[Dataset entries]
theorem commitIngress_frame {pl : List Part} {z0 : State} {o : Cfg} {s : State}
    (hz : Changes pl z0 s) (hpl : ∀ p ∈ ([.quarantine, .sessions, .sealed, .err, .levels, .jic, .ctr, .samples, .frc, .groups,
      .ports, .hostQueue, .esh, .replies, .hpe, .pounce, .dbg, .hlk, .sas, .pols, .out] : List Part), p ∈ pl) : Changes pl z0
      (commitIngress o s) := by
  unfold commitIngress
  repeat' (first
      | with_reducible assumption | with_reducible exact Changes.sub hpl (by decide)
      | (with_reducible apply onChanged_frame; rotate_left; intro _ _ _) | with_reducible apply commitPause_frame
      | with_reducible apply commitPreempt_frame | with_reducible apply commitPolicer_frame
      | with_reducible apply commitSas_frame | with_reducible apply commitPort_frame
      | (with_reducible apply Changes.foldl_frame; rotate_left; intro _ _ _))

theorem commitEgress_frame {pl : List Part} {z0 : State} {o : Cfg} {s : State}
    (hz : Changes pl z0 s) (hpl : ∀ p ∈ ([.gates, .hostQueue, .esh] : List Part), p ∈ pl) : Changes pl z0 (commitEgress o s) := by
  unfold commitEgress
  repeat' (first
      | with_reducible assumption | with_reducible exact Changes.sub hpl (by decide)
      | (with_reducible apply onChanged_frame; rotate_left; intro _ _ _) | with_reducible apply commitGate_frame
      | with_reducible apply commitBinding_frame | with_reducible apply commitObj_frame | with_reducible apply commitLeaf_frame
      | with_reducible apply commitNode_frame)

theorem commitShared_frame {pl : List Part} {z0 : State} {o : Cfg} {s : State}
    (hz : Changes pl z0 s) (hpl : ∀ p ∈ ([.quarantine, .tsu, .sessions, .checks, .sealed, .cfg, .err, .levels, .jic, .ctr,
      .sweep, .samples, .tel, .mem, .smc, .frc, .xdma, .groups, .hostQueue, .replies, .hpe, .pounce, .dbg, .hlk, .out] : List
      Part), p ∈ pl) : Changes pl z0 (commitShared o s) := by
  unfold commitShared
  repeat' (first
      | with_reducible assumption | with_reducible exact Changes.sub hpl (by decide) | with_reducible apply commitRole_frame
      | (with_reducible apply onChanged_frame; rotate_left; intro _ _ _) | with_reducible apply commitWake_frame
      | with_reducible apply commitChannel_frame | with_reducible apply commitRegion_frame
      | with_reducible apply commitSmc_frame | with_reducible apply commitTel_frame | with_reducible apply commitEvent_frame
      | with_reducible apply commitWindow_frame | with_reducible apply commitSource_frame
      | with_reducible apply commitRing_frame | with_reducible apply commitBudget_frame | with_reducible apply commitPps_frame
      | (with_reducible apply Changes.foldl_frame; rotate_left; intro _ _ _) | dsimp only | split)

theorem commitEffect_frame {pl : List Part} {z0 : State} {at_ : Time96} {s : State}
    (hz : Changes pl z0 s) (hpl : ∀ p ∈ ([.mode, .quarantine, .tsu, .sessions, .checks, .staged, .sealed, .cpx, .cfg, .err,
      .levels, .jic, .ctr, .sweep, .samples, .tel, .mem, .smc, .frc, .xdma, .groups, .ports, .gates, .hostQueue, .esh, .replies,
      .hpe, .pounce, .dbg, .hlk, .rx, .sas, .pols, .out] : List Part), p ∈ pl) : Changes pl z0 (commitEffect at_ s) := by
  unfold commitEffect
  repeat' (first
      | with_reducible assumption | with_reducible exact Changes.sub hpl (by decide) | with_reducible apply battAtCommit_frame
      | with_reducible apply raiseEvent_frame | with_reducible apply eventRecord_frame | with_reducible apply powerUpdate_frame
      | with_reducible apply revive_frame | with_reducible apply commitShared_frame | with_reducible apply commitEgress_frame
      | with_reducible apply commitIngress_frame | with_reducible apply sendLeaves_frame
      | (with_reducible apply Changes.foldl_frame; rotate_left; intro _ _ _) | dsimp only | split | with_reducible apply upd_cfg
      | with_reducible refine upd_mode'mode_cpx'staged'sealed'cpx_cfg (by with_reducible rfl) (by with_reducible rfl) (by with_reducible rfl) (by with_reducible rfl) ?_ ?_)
--
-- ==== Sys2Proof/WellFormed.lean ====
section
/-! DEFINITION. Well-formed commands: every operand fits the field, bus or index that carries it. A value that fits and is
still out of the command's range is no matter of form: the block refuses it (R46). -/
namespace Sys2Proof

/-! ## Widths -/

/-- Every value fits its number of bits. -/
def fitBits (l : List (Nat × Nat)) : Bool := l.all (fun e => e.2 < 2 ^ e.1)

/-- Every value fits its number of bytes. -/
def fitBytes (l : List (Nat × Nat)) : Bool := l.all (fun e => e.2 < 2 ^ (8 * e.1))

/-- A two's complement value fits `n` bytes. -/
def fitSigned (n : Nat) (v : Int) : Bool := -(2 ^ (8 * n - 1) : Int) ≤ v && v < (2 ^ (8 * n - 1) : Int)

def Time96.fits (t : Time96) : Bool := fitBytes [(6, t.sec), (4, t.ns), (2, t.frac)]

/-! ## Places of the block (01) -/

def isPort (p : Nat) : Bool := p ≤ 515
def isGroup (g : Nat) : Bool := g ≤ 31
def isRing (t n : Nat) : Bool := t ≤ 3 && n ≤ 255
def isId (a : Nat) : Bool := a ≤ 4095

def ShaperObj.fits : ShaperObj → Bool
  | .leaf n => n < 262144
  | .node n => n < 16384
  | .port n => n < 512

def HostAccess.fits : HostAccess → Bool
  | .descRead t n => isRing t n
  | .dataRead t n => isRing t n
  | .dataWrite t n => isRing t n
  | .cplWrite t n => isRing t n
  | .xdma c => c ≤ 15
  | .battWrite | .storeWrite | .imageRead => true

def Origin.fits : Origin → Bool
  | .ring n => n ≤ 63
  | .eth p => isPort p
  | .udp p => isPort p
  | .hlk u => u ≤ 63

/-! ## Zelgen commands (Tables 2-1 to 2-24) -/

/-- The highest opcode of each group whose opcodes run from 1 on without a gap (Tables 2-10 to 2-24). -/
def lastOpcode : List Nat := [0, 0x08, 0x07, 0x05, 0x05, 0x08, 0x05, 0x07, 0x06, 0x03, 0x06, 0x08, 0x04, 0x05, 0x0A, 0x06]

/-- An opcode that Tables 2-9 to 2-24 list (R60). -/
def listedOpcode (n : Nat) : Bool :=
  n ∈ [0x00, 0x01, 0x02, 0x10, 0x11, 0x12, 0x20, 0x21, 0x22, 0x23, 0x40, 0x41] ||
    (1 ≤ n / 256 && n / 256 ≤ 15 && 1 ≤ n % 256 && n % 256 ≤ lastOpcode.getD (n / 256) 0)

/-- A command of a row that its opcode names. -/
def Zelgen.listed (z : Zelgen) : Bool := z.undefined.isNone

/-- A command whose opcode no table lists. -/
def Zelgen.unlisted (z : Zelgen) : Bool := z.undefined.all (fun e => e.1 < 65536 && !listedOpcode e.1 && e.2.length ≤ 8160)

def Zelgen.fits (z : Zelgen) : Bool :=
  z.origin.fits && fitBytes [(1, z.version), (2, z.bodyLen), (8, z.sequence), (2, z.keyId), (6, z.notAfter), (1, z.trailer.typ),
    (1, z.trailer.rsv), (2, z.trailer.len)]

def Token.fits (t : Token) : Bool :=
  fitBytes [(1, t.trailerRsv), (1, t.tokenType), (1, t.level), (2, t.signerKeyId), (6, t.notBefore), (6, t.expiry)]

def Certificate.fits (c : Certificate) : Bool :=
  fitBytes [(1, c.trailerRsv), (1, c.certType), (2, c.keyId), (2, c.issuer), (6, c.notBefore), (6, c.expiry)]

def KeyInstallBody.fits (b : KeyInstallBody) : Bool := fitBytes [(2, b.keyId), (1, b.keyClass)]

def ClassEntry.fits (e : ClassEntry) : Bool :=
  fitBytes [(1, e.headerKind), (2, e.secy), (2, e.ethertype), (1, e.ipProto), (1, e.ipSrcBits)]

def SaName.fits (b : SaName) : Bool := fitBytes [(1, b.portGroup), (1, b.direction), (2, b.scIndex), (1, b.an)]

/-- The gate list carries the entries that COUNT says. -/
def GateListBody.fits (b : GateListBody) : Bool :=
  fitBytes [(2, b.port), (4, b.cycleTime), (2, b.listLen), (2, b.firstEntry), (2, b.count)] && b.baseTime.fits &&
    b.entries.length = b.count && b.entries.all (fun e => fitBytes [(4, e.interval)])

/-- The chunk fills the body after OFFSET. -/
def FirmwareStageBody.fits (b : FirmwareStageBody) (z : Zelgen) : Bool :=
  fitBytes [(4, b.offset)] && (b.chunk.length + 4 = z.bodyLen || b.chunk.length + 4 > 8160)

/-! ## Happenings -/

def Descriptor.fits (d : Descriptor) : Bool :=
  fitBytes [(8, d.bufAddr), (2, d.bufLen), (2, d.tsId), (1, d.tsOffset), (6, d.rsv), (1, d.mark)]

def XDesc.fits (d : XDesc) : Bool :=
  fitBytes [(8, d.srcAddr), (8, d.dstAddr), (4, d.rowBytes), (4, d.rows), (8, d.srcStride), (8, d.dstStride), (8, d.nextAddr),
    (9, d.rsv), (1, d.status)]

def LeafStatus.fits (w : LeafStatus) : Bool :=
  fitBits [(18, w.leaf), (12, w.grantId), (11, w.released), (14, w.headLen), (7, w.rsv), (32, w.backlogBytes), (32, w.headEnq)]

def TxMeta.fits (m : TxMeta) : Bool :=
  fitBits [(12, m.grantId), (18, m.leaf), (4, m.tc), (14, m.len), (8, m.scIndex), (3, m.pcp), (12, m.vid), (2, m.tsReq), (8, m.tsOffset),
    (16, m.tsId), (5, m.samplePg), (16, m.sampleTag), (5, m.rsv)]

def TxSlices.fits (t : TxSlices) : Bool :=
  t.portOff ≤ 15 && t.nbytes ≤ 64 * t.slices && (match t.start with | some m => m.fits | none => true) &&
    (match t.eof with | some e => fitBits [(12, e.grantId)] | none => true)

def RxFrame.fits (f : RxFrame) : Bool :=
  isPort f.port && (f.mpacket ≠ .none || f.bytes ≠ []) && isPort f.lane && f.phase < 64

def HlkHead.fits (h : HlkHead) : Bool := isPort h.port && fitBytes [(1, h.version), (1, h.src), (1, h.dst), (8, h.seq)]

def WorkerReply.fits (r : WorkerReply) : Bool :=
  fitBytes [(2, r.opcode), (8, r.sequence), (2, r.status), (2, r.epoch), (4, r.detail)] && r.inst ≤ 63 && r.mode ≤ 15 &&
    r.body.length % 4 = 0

Exercise description> Within the data above, how many lines contain the word "lastOpcode"? Write only the number.

Exercise response> 2